September Was the Warmest Month Ever Recorded, and No One's Talking About It.

Travel
by C.S. Hunter Oct 19, 2016

While the progressive movement continued to implode over Hillary Clinton’s emails and the conservative movement continued to support a failed businessman who has allegedly sexually assaulted at least 11 women at this point, September 2016 snuck by as the warmest month on record, following a 16-month string of record high temperatures. In fact, as I write this in coastal northern Maine, it is 70 degrees in late October — a time of year that used to habitually welcome the state’s first snowfall.

Climate Change is the single most important issue facing the human race today, and yet not one direct question has been asked about it in either of the last two presidential debates. According to data released by NASA’s Goddard Institute for Space Studies, the globe was 1.638 degrees F warmer than the September average, and 2016 will undoubtedly pass by as the hottest year we have ever seen.

warmest-month-so-far

warmest month so far

Tonight is the third and last presidential debate. To allow the candidates to leave their podiums without addressing Climate Change would not only be a disservice to the American public, it would be a crime against the entire human species — especially in the wake of Hurricane Matthew, which killed more than a thousand people in Haiti and at least 25 people in the American South. Republican candidate Donald Trump believes that Climate Change is a hoax created by the Chinese government and he would ‘cancel’ the Paris Agreement which only went into effect at the beginning of this month.
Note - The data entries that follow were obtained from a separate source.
-- ==== Sys2Proof/Laws/State.lean ====
section
/-! SUPPORT. What every update of the state does to every field: one lemma each. -/

namespace Sys2Proof.Machine

@[simp] theorem State.emit_clk (s : State) (e : Emit) : (s.emit e).clk = s.clk := rfl
@[simp] theorem State.emit_power (s : State) (e : Emit) : (s.emit e).power = s.power := rfl
@[simp] theorem State.emit_fuses (s : State) (e : Emit) : (s.emit e).fuses = s.fuses := rfl
@[simp] theorem State.emit_boot (s : State) (e : Emit) : (s.emit e).boot = s.boot := rfl
@[simp] theorem State.emit_units (s : State) (e : Emit) : (s.emit e).units = s.units := rfl
@[simp] theorem State.emit_tracker (s : State) (e : Emit) : (s.emit e).tracker = s.tracker := rfl
@[simp] theorem State.emit_vio (s : State) (e : Emit) : (s.emit e).vio = s.vio := rfl
@[simp] theorem State.emit_parts (s : State) (e : Emit) : (s.emit e).parts = s.parts := rfl
@[simp] theorem State.emit_excRates (s : State) (e : Emit) : (s.emit e).excRates = s.excRates := rfl
@[simp] theorem State.emit_decode (s : State) (e : Emit) : (s.emit e).decode = s.decode := rfl
@[simp] theorem State.emit_opResident (s : State) (e : Emit) : (s.emit e).opResident = s.opResident := rfl
@[simp] theorem State.emit_launch (s : State) (e : Emit) : (s.emit e).launch = s.launch := rfl
@[simp] theorem State.emit_crossings (s : State) (e : Emit) : (s.emit e).crossings = s.crossings := rfl
@[simp] theorem State.emit_ports (s : State) (e : Emit) : (s.emit e).ports = s.ports := rfl
@[simp] theorem State.emit_insts (s : State) (e : Emit) : (s.emit e).insts = s.insts := rfl
@[simp] theorem State.emit_mbxs (s : State) (e : Emit) : (s.emit e).mbxs = s.mbxs := rfl
@[simp] theorem State.emit_longOps (s : State) (e : Emit) : (s.emit e).longOps = s.longOps := rfl
@[simp] theorem State.emit_opNo (s : State) (e : Emit) : (s.emit e).opNo = s.opNo := rfl
@[simp] theorem State.emit_ctxs (s : State) (e : Emit) : (s.emit e).ctxs = s.ctxs := rfl
@[simp] theorem State.emit_fw (s : State) (e : Emit) : (s.emit e).fw = s.fw := rfl
@[simp] theorem State.emit_faultLog (s : State) (e : Emit) : (s.emit e).faultLog = s.faultLog := rfl
@[simp] theorem State.emit_tiles (s : State) (e : Emit) : (s.emit e).tiles = s.tiles := rfl
@[simp] theorem State.emit_groups (s : State) (e : Emit) : (s.emit e).groups = s.groups := rfl
@[simp] theorem State.emit_mesh (s : State) (e : Emit) : (s.emit e).mesh = s.mesh := rfl
@[simp] theorem State.emit_models (s : State) (e : Emit) : (s.emit e).models = s.models := rfl
@[simp] theorem State.emit_sessions (s : State) (e : Emit) : (s.emit e).sessions = s.sessions := rfl
@[simp] theorem State.emit_cores (s : State) (e : Emit) : (s.emit e).cores = s.cores := rfl
@[simp] theorem State.emit_reserve (s : State) (e : Emit) : (s.emit e).reserve = s.reserve := rfl
@[simp] theorem State.emit_dram (s : State) (e : Emit) : (s.emit e).dram = s.dram := rfl
@[simp] theorem State.emit_link (s : State) (e : Emit) : (s.emit e).link = s.link := rfl
@[simp] theorem State.emit_ckp (s : State) (e : Emit) : (s.emit e).ckp = s.ckp := rfl
@[simp] theorem State.emit_stor (s : State) (e : Emit) : (s.emit e).stor = s.stor := rfl
@[simp] theorem State.emit_pkt (s : State) (e : Emit) : (s.emit e).pkt = s.pkt := rfl
@[simp] theorem State.emit_sec (s : State) (e : Emit) : (s.emit e).sec = s.sec := rfl
@[simp] theorem State.emit_mon (s : State) (e : Emit) : (s.emit e).mon = s.mon := rfl
@[simp] theorem State.emit_jtag (s : State) (e : Emit) : (s.emit e).jtag = s.jtag := rfl
@[simp] theorem State.emit_mgmt (s : State) (e : Emit) : (s.emit e).mgmt = s.mgmt := rfl
@[simp] theorem State.emit_free (s : State) (e : Emit) : (s.emit e).free = s.free := rfl
@[simp] theorem State.emit_time (s : State) (e : Emit) : (s.emit e).time = s.time := rfl
@[simp] theorem State.emit_pending (s : State) (e : Emit) : (s.emit e).pending = s.pending := rfl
Democratic candidate Hillary Clinton, on the other hand, has called Climate Change an ‘urgent threat‘ and seeks to transform the United States into the world’s ‘clean energy superpower,’ creating millions of jobs along the way.

We cannot expect Fox News anchor Chris Wallace, tonight’s debate moderator, to push the issue of Climate Change — he’s declared that it’s not his job to be the ‘truth moderator,’ after all — but you, as a human citizen, can keep it in your mind as you vote this November. As the earth continues to warm and we continue to lose people, endangered species, and crucial resources to unprecedented weather patterns and natural disasters, you can decide for yourself how important Climate Change is, and whether or not it’s an issue that we should all have in the forefront of our minds.